Кашин написал в ЦК донос, после которого Ситникова, а также секретаря по сельскому хозяйству Гонобоблева, меня (как партийного секретаря) и автора письма вызвали к Шки- рятову. Началась «проработка». Я был потрясен нелепостью обвинений и предвзятостью обсуждения. Пытался что-то объяснить, но Шкирятов прервал меня, сказав: «Помолчи, ты еще молод». Только потом я узнал, что все это было заранее подготовлено, Ситникова не любил Маленков, поскольку Ситников до нас работал в Ленинграде, а Маленков был вдохновителем «Ленинградского дела». Судя по словам Шки- рятова, все шло к тому, что Ситникова надо снимать с должности. Однако избежать такого исхода помог сам кляузник.
Когда Шкирятов заговорил о необходимости серьезных выводов, Кашин вскочил и в крикливом тоне заявил:
— Какие выводы?
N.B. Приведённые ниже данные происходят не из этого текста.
/-! ### A change of the pwr block -/

@[simp] theorem State.onPwr_regs (g : Pwr → Pwr) : (s.onPwr g).regs = s.regs := rfl
@[simp] theorem State.onPwr_snaps (g : Pwr → Pwr) : (s.onPwr g).snaps = s.snaps := rfl
@[simp] theorem State.onPwr_heldLow (g : Pwr → Pwr) : (s.onPwr g).heldLow = s.heldLow := rfl
@[simp] theorem State.onPwr_answer (g : Pwr → Pwr) : (s.onPwr g).answer = s.answer := rfl
@[simp] theorem State.onPwr_now (g : Pwr → Pwr) : (s.onPwr g).now = s.now := rfl
@[simp] theorem State.onPwr_free (g : Pwr → Pwr) : (s.onPwr g).free = s.free := rfl
@[simp] theorem State.onPwr_served (g : Pwr → Pwr) : (s.onPwr g).served = s.served := rfl
@[simp] theorem State.onPwr_inv (g : Pwr → Pwr) : (s.onPwr g).inv = s.inv := rfl
@[simp] theorem State.onPwr_hst (g : Pwr → Pwr) : (s.onPwr g).hst = s.hst := rfl
@[simp] theorem State.onPwr_trn (g : Pwr → Pwr) : (s.onPwr g).trn = s.trn := rfl
@[simp] theorem State.onPwr_win (g : Pwr → Pwr) : (s.onPwr g).win = s.win := rfl
@[simp] theorem State.onPwr_cq (g : Pwr → Pwr) : (s.onPwr g).cq = s.cq := rfl
@[simp] theorem State.onPwr_vol (g : Pwr → Pwr) : (s.onPwr g).vol = s.vol := rfl
@[simp] theorem State.onPwr_str (g : Pwr → Pwr) : (s.onPwr g).str = s.str := rfl
@[simp] theorem State.onPwr_attic (g : Pwr → Pwr) : (s.onPwr g).attic = s.attic := rfl
@[simp] theorem State.onPwr_rbd (g : Pwr → Pwr) : (s.onPwr g).rbd = s.rbd := rfl
@[simp] theorem State.onPwr_rsv (g : Pwr → Pwr) : (s.onPwr g).rsv = s.rsv := rfl
@[simp] theorem State.onPwr_cip (g : Pwr → Pwr) : (s.onPwr g).cip = s.cip := rfl
@[simp] theorem State.onPwr_mac (g : Pwr → Pwr) : (s.onPwr g).mac = s.mac := rfl
@[simp] theorem State.onPwr_tc (g : Pwr → Pwr) : (s.onPwr g).tc = s.tc := rfl
@[simp] theorem State.onPwr_drv (g : Pwr → Pwr) : (s.onPwr g).drv = s.drv := rfl
@[simp] theorem State.onPwr_drives (g : Pwr → Pwr) : (s.onPwr g).drives = s.drives := rfl
@[simp] theorem State.onPwr_bay (g : Pwr → Pwr) : (s.onPwr g).bay = s.bay := rfl
@[simp] theorem State.onPwr_wdn (g : Pwr → Pwr) : (s.onPwr g).wdn = s.wdn := rfl
@[simp] theorem State.onPwr_peer (g : Pwr → Pwr) : (s.onPwr g).peer = s.peer := rfl
@[simp] theorem State.onPwr_pwr (g : Pwr → Pwr) : (s.onPwr g).pwr = g s.pwr := rfl
@[simp] theorem State.onPwr_mgt (g : Pwr → Pwr) : (s.onPwr g).mgt = s.mgt := rfl
@[simp] theorem State.onPwr_glb (g : Pwr → Pwr) : (s.onPwr g).glb = s.glb := rfl
@[simp] theorem State.onPwr_fuses (g : Pwr → Pwr) : (s.onPwr g).fuses = s.fuses := rfl
@[simp] theorem State.onPwr_flash (g : Pwr → Pwr) : (s.onPwr g).flash = s.flash := rfl
@[simp] theorem State.onPwr_pending (g : Pwr → Pwr) : (s.onPwr g).pending = s.pending := rfl

/-! ### A change of the mgt block -/

@[simp] theorem State.onMgt_regs (g : Mgt → Mgt) : (s.onMgt g).regs = s.regs := rfl
@[simp] theorem State.onMgt_snaps (g : Mgt → Mgt) : (s.onMgt g).snaps = s.snaps := rfl
@[simp] theorem State.onMgt_heldLow (g : Mgt → Mgt) : (s.onMgt g).heldLow = s.heldLow := rfl
@[simp] theorem State.onMgt_answer (g : Mgt → Mgt) : (s.onMgt g).answer = s.answer := rfl
@[simp] theorem State.onMgt_now (g : Mgt → Mgt) : (s.onMgt g).now = s.now := rfl
@[simp] theorem State.onMgt_free (g : Mgt → Mgt) : (s.onMgt g).free = s.free := rfl
@[simp] theorem State.onMgt_served (g : Mgt → Mgt) : (s.onMgt g).served = s.served := rfl
@[simp] theorem State.onMgt_inv (g : Mgt → Mgt) : (s.onMgt g).inv = s.inv := rfl
@[simp] theorem State.onMgt_hst (g : Mgt → Mgt) : (s.onMgt g).hst = s.hst := rfl
@[simp] theorem State.onMgt_trn (g : Mgt → Mgt) : (s.onMgt g).trn = s.trn := rfl
@[simp] theorem State.onMgt_win (g : Mgt → Mgt) : (s.onMgt g).win = s.win := rfl
@[simp] theorem State.onMgt_cq (g : Mgt → Mgt) : (s.onMgt g).cq = s.cq := rfl
@[simp] theorem State.onMgt_vol (g : Mgt → Mgt) : (s.onMgt g).vol = s.vol := rfl
@[simp] theorem State.onMgt_str (g : Mgt → Mgt) : (s.onMgt g).str = s.str := rfl
@[simp] theorem State.onMgt_attic (g : Mgt → Mgt) : (s.onMgt g).attic = s.attic := rfl
@[simp] theorem State.onMgt_rbd (g : Mgt → Mgt) : (s.onMgt g).rbd = s.rbd := rfl
@[simp] theorem State.onMgt_rsv (g : Mgt → Mgt) : (s.onMgt g).rsv = s.rsv := rfl
@[simp] theorem State.onMgt_cip (g : Mgt → Mgt) : (s.onMgt g).cip = s.cip := rfl
@[simp] theorem State.onMgt_mac (g : Mgt → Mgt) : (s.onMgt g).mac = s.mac := rfl
@[simp] theorem State.onMgt_tc (g : Mgt → Mgt) : (s.onMgt g).tc = s.tc := rfl
@[simp] theorem State.onMgt_drv (g : Mgt → Mgt) : (s.onMgt g).drv = s.drv := rfl
@[simp] theorem State.onMgt_drives (g : Mgt → Mgt) : (s.onMgt g).drives = s.drives := rfl
@[simp] theorem State.onMgt_bay (g : Mgt → Mgt) : (s.onMgt g).bay = s.bay := rfl
@[simp] theorem State.onMgt_wdn (g : Mgt → Mgt) : (s.onMgt g).wdn = s.wdn := rfl
@[simp] theorem State.onMgt_peer (g : Mgt → Mgt) : (s.onMgt g).peer = s.peer := rfl
@[simp] theorem State.onMgt_pwr (g : Mgt → Mgt) : (s.onMgt g).pwr = s.pwr := rfl
@[simp] theorem State.onMgt_mgt (g : Mgt → Mgt) : (s.onMgt g).mgt = g s.mgt := rfl
@[simp] theorem State.onMgt_glb (g : Mgt → Mgt) : (s.onMgt g).glb = s.glb := rfl
@[simp] theorem State.onMgt_fuses (g : Mgt → Mgt) : (s.onMgt g).fuses = s.fuses := rfl
@[simp] theorem State.onMgt_flash (g : Mgt → Mgt) : (s.onMgt g).flash = s.flash := rfl
@[simp] theorem State.onMgt_pending (g : Mgt → Mgt) : (s.onMgt g).pending = s.pending := rfl

/-! ### A change of the glb block -/

@[simp] theorem State.onGlb_regs (g : Glb → Glb) : (s.onGlb g).regs = s.regs := rfl
@[simp] theorem State.onGlb_snaps (g : Glb → Glb) : (s.onGlb g).snaps = s.snaps := rfl
@[simp] theorem State.onGlb_heldLow (g : Glb → Glb) : (s.onGlb g).heldLow = s.heldLow := rfl
@[simp] theorem State.onGlb_answer (g : Glb → Glb) : (s.onGlb g).answer = s.answer := rfl
@[simp] theorem State.onGlb_now (g : Glb → Glb) : (s.onGlb g).now = s.now := rfl
@[simp] theorem State.onGlb_free (g : Glb → Glb) : (s.onGlb g).free = s.free := rfl
@[simp] theorem State.onGlb_served (g : Glb → Glb) : (s.onGlb g).served = s.served := rfl
@[simp] theorem State.onGlb_inv (g : Glb → Glb) : (s.onGlb g).inv = s.inv := rfl
@[simp] theorem State.onGlb_hst (g : Glb → Glb) : (s.onGlb g).hst = s.hst := rfl
@[simp] theorem State.onGlb_trn (g : Glb → Glb) : (s.onGlb g).trn = s.trn := rfl
@[simp] theorem State.onGlb_win (g : Glb → Glb) : (s.onGlb g).win = s.win := rfl
@[simp] theorem State.onGlb_cq (g : Glb → Glb) : (s.onGlb g).cq = s.cq := rfl
@[simp] theorem State.onGlb_vol (g : Glb → Glb) : (s.onGlb g).vol = s.vol := rfl
@[simp] theorem State.onGlb_str (g : Glb → Glb) : (s.onGlb g).str = s.str := rfl
@[simp] theorem State.onGlb_attic (g : Glb → Glb) : (s.onGlb g).attic = s.attic := rfl
@[simp] theorem State.onGlb_rbd (g : Glb → Glb) : (s.onGlb g).rbd = s.rbd := rfl
@[simp] theorem State.onGlb_rsv (g : Glb → Glb) : (s.onGlb g).rsv = s.rsv := rfl
@[simp] theorem State.onGlb_cip (g : Glb → Glb) : (s.onGlb g).cip = s.cip := rfl
@[simp] theorem State.onGlb_mac (g : Glb → Glb) : (s.onGlb g).mac = s.mac := rfl
@[simp] theorem State.onGlb_tc (g : Glb → Glb) : (s.onGlb g).tc = s.tc := rfl
@[simp] theorem State.onGlb_drv (g : Glb → Glb) : (s.onGlb g).drv = s.drv := rfl
@[simp] theorem State.onGlb_drives (g : Glb → Glb) : (s.onGlb g).drives = s.drives := rfl
@[simp] theorem State.onGlb_bay (g : Glb → Glb) : (s.onGlb g).bay = s.bay := rfl
@[simp] theorem State.onGlb_wdn (g : Glb → Glb) : (s.onGlb g).wdn = s.wdn := rfl
@[simp] theorem State.onGlb_peer (g : Glb → Glb) : (s.onGlb g).peer = s.peer := rfl
@[simp] theorem State.onGlb_pwr (g : Glb → Glb) : (s.onGlb g).pwr = s.pwr := rfl
@[simp] theorem State.onGlb_mgt (g : Glb → Glb) : (s.onGlb g).mgt = s.mgt := rfl
@[simp] theorem State.onGlb_glb (g : Glb → Glb) : (s.onGlb g).glb = g s.glb := rfl
@[simp] theorem State.onGlb_fuses (g : Glb → Glb) : (s.onGlb g).fuses = s.fuses := rfl
@[simp] theorem State.onGlb_flash (g : Glb → Glb) : (s.onGlb g).flash = s.flash := rfl
@[simp] theorem State.onGlb_pending (g : Glb → Glb) : (s.onGlb g).pending = s.pending := rfl

/-! ### A register word -/

@[simp] theorem State.setWord_snaps (a : Nat) (w : Word) : (s.setWord a w).snaps = s.snaps := rfl
@[simp] theorem State.setWord_heldLow (a : Nat) (w : Word) : (s.setWord a w).heldLow = s.heldLow := rfl
@[simp] theorem State.setWord_answer (a : Nat) (w : Word) : (s.setWord a w).answer = s.answer := rfl
@[simp] theorem State.setWord_now (a : Nat) (w : Word) : (s.setWord a w).now = s.now := rfl
@[simp] theorem State.setWord_free (a : Nat) (w : Word) : (s.setWord a w).free = s.free := rfl
@[simp] theorem State.setWord_served (a : Nat) (w : Word) : (s.setWord a w).served = s.served := rfl
@[simp] theorem State.setWord_inv (a : Nat) (w : Word) : (s.setWord a w).inv = s.inv := rfl
@[simp] theorem State.setWord_hst (a : Nat) (w : Word) : (s.setWord a w).hst = s.hst := rfl
@[simp] theorem State.setWord_trn (a : Nat) (w : Word) : (s.setWord a w).trn = s.trn := rfl
@[simp] theorem State.setWord_win (a : Nat) (w : Word) : (s.setWord a w).win = s.win := rfl
@[simp] theorem State.setWord_cq (a : Nat) (w : Word) : (s.setWord a w).cq = s.cq := rfl
@[simp] theorem State.setWord_vol (a : Nat) (w : Word) : (s.setWord a w).vol = s.vol := rfl
@[simp] theorem State.setWord_str (a : Nat) (w : Word) : (s.setWord a w).str = s.str := rfl
@[simp] theorem State.setWord_attic (a : Nat) (w : Word) : (s.setWord a w).attic = s.attic := rfl
@[simp] theorem State.setWord_rbd (a : Nat) (w : Word) : (s.setWord a w).rbd = s.rbd := rfl
@[simp] theorem State.setWord_rsv (a : Nat) (w : Word) : (s.setWord a w).rsv = s.rsv := rfl
@[simp] theorem State.setWord_cip (a : Nat) (w : Word) : (s.setWord a w).cip = s.cip := rfl
@[simp] theorem State.setWord_mac (a : Nat) (w : Word) : (s.setWord a w).mac = s.mac := rfl
@[simp] theorem State.setWord_tc (a : Nat) (w : Word) : (s.setWord a w).tc = s.tc := rfl
@[simp] theorem State.setWord_drv (a : Nat) (w : Word) : (s.setWord a w).drv = s.drv := rfl
@[simp] theorem State.setWord_drives (a : Nat) (w : Word) : (s.setWord a w).drives = s.drives := rfl
@[simp] theorem State.setWord_bay (a : Nat) (w : Word) : (s.setWord a w).bay = s.bay := rfl
@[simp] theorem State.setWord_wdn (a : Nat) (w : Word) : (s.setWord a w).wdn = s.wdn := rfl
@[simp] theorem State.setWord_peer (a : Nat) (w : Word) : (s.setWord a w).peer = s.peer := rfl
@[simp] theorem State.setWord_pwr (a : Nat) (w : Word) : (s.setWord a w).pwr = s.pwr := rfl
@[simp] theorem State.setWord_mgt (a : Nat) (w : Word) : (s.setWord a w).mgt = s.mgt := rfl
@[simp] theorem State.setWord_glb (a : Nat) (w : Word) : (s.setWord a w).glb = s.glb := rfl
@[simp] theorem State.setWord_fuses (a : Nat) (w : Word) : (s.setWord a w).fuses = s.fuses := rfl
@[simp] theorem State.setWord_flash (a : Nat) (w : Word) : (s.setWord a w).flash = s.flash := rfl
@[simp] theorem State.setWord_pending (a : Nat) (w : Word) : (s.setWord a w).pending = s.pending := rfl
Надо немедленно их всех с работы снимать, из партии исключать! Надо помнить указания товарища Сталина о борьбе с троцкизмом!
Шкирятов не мог стерпеть подобного. Он посмотрел на Кашина и сказал:
— Ах, вот ты какой! ЦК хочешь учить уму-разуму!
И, обращаясь к Ситникову, добавил:
— Как вы могли допустить, чтобы люди, не умеющие вести себя в ЦК, работали в партийном аппарате?
Вторая встреча со Шкирятовым была тоже достаточно нервной.
Вызвал меня новый первый секретарь обкома Владимир Лукьянов и сказал, что меня вызывают в КПК. Приехал в Москву, позвонил по телефону в приемную Шкирятова, как и было велено. Шкирятов встретил меня хмуро, начал с того, что в ЦК поступило письмо, в котором сообщается, что я не проявляю необходимой активности в борьбе с засильем «космополитов» в вузовских коллективах, особенно в медицинском институте. Начал упрекать в том, что я не понимаю линии партии и, как результат, способствую развитию космополитизма. Я мало что понял, лепетал что-то невразумительное, например, что в Ярославле космополитизм никак себя не проявляет.